Your task is to repeat exactly the lines below between the line holding "def State.windowExists (s" and the line holding "x.start (s.unitProg false", inclusive, and only those.

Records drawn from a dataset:
--------------------------------

-- ==== Sys2Proof/Machine/Views.lean ====
section
/-! DEFINITION. Reading a register: the registers that show other state are computed when they are read, the windows of
absent units read zero (R5), and some reads change what they show (R31, R37, R165, R454, R523). -/

namespace Sys2Proof.Machine

/-! ## The two-site windows (R191, R193 to R196, R221, R223 to R228) -/

/-- The die, the physical column and the row pair of a window (R191). -/
def windowPlace (w : Nat) : Nat × Nat × Nat := (w / 528, w % 528 / 16, w % 16)

/-- The logical unit of a window: none in an unused or retired column. -/
def State.windowUnit (s : State) (w : Nat) : Option Nat :=
  let x := windowPlace w
  (s.logicalCol x.1 x.2.1).map (fun c => 16 * (32 * x.1 + c) + x.2.2)

/-- Whether the part has the physical column of a window (R134). -/
def State.windowExists (s : State) (w : Nat) : Bool := decide ((windowPlace w).2.1 ≤ s.part.dieCols)

/-- The fields that `CU_ID` and `MU_ID` share: die, physical row and column, global logical column and validity. -/
def State.siteIdWord (s : State) (mu : Bool) (w : Nat) : W64 :=
  let x := windowPlace w
  let row := 2 * x.2.2 + (if mu then 1 - x.2.1 % 2 else x.2.1 % 2)
  let v := setBits (setBits (BitVec.ofNat 64 x.1) 1 5 row) 6 6 x.2.1
  match s.windowUnit w with
  | none => v
  | some n => setBits (setBits v 12 6 (n / 16)) 18 1 1

/-- `CU_ID` (R193). -/
def State.cuId (s : State) (w : Nat) : W64 :=
  let v := s.siteIdWord false w
  match s.windowUnit w with
  | none => v
  | some n => setBits (setBits (setBits v 19 1 (if cuPrecise n then 1 else 0)) 20 5 (n / 32)) 25 5 (n % 32)

/-- `MU_ID` (R223). -/
def State.muId (s : State) (w : Nat) : W64 :=
  let v := s.siteIdWord true w
  match s.windowUnit w with
  | none => v
  | some n => setBits (setBits (setBits v 19 5 (n / 32)) 24 5 (n % 32)) 29 10 n

/-- The owning job of a Dale as a byte; 0xFF for none. -/
def State.ownerByte (s : State) (d : Nat) : Nat := (s.daleOwner d).getD 0xFF

/-- Whether the active cast of a Dale has begun a step since it became active. -/
def State.everStepped (s : State) (d : Nat) : Bool := (mget s.fabric.started (s.activeSlot d).cast).isSome

/-- `FIRST` of the current or next step on a Dale (R181, R194). -/
def State.firstView (s : State) (d : Nat) : Bool :=
  let x := s.activeSlot d
  x.state != .empty && (if (s.stepOn d).isSome then s.firstStep x.cast else !s.everStepped d)

/-- A compute unit as its registers show it. DESIGN CHOICE: before the first step of a cast its tasks stand at their entries, as at the
start of that step. -/
def State.cuShown (s : State) (n : Nat) : CuSt :=
  let x := s.cu n
  if s.everStepped (n / 32) then x else { x.start (s.unitProg false n) 0 0 0 0 with halted := x.halted }

/-- A memory unit as its registers show it: before the first step of a cast, as at the start of that step. -/
def State.muShown (s : State) (n : Nat) : MuSt :=
  let x := s.mu n
  if s.everStepped (n / 32) then x else { x.start (s.unitProg true n) with halted := x.halted, rings := x.rings }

--------------------------------

-- THE COMPLETED TASK --
def State.windowExists (s : State) (w : Nat) : Bool := decide ((windowPlace w).2.1 ≤ s.part.dieCols)

/-- The fields that `CU_ID` and `MU_ID` share: die, physical row and column, global logical column and validity. -/
def State.siteIdWord (s : State) (mu : Bool) (w : Nat) : W64 :=
  let x := windowPlace w
  let row := 2 * x.2.2 + (if mu then 1 - x.2.1 % 2 else x.2.1 % 2)
  let v := setBits (setBits (BitVec.ofNat 64 x.1) 1 5 row) 6 6 x.2.1
  match s.windowUnit w with
  | none => v
  | some n => setBits (setBits v 12 6 (n / 16)) 18 1 1

/-- `CU_ID` (R193). -/
def State.cuId (s : State) (w : Nat) : W64 :=
  let v := s.siteIdWord false w
  match s.windowUnit w with
  | none => v
  | some n => setBits (setBits (setBits v 19 1 (if cuPrecise n then 1 else 0)) 20 5 (n / 32)) 25 5 (n % 32)

/-- `MU_ID` (R223). -/
def State.muId (s : State) (w : Nat) : W64 :=
  let v := s.siteIdWord true w
  match s.windowUnit w with
  | none => v
  | some n => setBits (setBits (setBits v 19 5 (n / 32)) 24 5 (n % 32)) 29 10 n

/-- The owning job of a Dale as a byte; 0xFF for none. -/
def State.ownerByte (s : State) (d : Nat) : Nat := (s.daleOwner d).getD 0xFF

/-- Whether the active cast of a Dale has begun a step since it became active. -/
def State.everStepped (s : State) (d : Nat) : Bool := (mget s.fabric.started (s.activeSlot d).cast).isSome

/-- `FIRST` of the current or next step on a Dale (R181, R194). -/
def State.firstView (s : State) (d : Nat) : Bool :=
  let x := s.activeSlot d
  x.state != .empty && (if (s.stepOn d).isSome then s.firstStep x.cast else !s.everStepped d)

/-- A compute unit as its registers show it. DESIGN CHOICE: before the first step of a cast its tasks stand at their entries, as at the
start of that step. -/
def State.cuShown (s : State) (n : Nat) : CuSt :=
  let x := s.cu n
  if s.everStepped (n / 32) then x else { x.start (s.unitProg false n) 0 0 0 0 with halted := x.halted }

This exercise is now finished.